### Try it
From the records below, print exactly the lines starting at the one containing "structure State where" and ending at the one containing "outLen : Word", ends included, and nothing else.

========================================================================

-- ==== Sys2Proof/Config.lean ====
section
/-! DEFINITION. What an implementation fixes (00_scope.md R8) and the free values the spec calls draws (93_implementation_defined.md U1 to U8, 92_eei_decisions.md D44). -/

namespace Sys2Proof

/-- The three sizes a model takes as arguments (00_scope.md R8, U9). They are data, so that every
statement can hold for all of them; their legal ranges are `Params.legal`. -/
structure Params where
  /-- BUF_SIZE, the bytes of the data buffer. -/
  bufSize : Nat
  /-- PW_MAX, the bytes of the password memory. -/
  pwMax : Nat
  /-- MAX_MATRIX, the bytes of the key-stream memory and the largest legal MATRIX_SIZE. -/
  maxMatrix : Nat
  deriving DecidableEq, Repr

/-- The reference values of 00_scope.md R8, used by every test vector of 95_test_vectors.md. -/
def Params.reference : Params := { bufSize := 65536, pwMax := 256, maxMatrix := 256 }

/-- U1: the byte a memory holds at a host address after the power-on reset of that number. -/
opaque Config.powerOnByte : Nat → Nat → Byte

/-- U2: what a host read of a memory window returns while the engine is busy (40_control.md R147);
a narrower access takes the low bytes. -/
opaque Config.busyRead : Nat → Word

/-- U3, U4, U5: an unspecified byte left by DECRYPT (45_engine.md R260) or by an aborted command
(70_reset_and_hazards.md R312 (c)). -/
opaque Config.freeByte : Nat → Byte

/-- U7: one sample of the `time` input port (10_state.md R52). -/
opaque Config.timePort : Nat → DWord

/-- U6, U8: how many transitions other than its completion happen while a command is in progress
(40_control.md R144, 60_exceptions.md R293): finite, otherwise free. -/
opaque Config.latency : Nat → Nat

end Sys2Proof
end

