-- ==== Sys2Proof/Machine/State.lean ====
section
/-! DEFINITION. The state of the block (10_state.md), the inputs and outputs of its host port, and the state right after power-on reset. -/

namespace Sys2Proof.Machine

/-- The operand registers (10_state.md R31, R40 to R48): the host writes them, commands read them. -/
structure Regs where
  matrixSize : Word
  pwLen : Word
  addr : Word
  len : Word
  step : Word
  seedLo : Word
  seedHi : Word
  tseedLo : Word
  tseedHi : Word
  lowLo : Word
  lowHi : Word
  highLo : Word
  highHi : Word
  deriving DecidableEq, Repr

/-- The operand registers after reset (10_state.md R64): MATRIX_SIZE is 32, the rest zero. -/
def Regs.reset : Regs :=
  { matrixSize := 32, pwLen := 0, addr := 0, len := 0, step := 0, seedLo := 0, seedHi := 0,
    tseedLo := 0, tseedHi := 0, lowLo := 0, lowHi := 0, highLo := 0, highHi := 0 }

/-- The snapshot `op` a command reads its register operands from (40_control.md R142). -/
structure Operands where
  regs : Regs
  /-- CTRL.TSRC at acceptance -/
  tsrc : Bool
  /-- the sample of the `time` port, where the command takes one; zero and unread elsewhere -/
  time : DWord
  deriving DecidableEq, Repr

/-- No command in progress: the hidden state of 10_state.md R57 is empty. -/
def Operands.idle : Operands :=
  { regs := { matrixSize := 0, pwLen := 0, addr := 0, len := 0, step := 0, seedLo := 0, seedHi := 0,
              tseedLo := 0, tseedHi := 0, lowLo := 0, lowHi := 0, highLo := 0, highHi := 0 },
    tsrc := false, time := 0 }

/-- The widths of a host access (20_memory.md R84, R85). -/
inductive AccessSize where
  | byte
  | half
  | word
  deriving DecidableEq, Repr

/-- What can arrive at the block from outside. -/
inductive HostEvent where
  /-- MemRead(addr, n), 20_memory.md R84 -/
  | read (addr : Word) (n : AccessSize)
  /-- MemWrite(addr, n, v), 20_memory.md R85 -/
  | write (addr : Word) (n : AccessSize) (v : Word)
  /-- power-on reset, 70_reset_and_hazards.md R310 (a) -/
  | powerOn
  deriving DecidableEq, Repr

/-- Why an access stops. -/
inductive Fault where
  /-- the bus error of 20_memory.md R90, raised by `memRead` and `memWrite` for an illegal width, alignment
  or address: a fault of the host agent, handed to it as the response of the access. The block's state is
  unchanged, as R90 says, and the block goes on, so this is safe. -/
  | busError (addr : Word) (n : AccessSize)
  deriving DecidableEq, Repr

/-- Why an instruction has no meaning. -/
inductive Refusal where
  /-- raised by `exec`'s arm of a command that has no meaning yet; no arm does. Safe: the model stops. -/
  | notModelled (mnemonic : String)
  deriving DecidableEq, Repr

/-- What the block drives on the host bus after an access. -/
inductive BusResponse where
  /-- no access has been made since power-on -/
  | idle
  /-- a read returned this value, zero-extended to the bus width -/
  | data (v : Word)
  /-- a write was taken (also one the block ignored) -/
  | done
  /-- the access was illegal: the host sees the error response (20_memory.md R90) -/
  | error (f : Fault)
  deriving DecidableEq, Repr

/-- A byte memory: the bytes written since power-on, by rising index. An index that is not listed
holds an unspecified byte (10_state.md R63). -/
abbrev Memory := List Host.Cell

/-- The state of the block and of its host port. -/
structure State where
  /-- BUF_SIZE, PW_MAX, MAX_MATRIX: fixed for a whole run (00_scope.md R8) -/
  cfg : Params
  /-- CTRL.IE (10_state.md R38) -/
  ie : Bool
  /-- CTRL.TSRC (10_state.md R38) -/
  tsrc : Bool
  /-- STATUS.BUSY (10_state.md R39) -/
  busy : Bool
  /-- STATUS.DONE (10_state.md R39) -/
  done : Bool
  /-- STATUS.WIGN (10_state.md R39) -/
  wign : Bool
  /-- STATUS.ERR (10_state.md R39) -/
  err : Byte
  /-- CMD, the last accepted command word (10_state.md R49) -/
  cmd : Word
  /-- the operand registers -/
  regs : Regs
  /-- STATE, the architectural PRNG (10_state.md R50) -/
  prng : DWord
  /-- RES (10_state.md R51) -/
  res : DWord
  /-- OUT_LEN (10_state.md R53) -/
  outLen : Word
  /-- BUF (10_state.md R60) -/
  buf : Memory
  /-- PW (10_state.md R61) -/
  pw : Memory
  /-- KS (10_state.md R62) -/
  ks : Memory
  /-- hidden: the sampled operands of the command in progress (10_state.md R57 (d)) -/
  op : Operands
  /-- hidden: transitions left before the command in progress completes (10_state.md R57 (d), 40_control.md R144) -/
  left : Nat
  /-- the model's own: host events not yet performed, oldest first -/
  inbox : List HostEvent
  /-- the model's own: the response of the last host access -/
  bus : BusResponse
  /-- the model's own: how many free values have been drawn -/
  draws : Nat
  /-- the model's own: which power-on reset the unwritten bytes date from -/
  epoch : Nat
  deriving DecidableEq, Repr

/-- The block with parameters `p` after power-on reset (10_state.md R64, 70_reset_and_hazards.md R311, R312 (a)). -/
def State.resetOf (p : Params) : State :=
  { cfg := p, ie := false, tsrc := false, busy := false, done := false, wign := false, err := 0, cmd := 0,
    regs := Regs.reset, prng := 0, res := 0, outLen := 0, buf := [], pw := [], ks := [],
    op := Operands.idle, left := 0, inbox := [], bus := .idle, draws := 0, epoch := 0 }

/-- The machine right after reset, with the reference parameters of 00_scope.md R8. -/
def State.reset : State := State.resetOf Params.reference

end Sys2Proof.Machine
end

========================================================================

### Expected answer
structure State where
  /-- BUF_SIZE, PW_MAX, MAX_MATRIX: fixed for a whole run (00_scope.md R8) -/
  cfg : Params
  /-- CTRL.IE (10_state.md R38) -/
  ie : Bool
  /-- CTRL.TSRC (10_state.md R38) -/
  tsrc : Bool
  /-- STATUS.BUSY (10_state.md R39) -/
  busy : Bool
  /-- STATUS.DONE (10_state.md R39) -/
  done : Bool
  /-- STATUS.WIGN (10_state.md R39) -/
  wign : Bool
  /-- STATUS.ERR (10_state.md R39) -/
  err : Byte
  /-- CMD, the last accepted command word (10_state.md R49) -/
  cmd : Word
  /-- the operand registers -/
  regs : Regs
  /-- STATE, the architectural PRNG (10_state.md R50) -/
  prng : DWord
  /-- RES (10_state.md R51) -/
  res : DWord
  /-- OUT_LEN (10_state.md R53) -/
  outLen : Word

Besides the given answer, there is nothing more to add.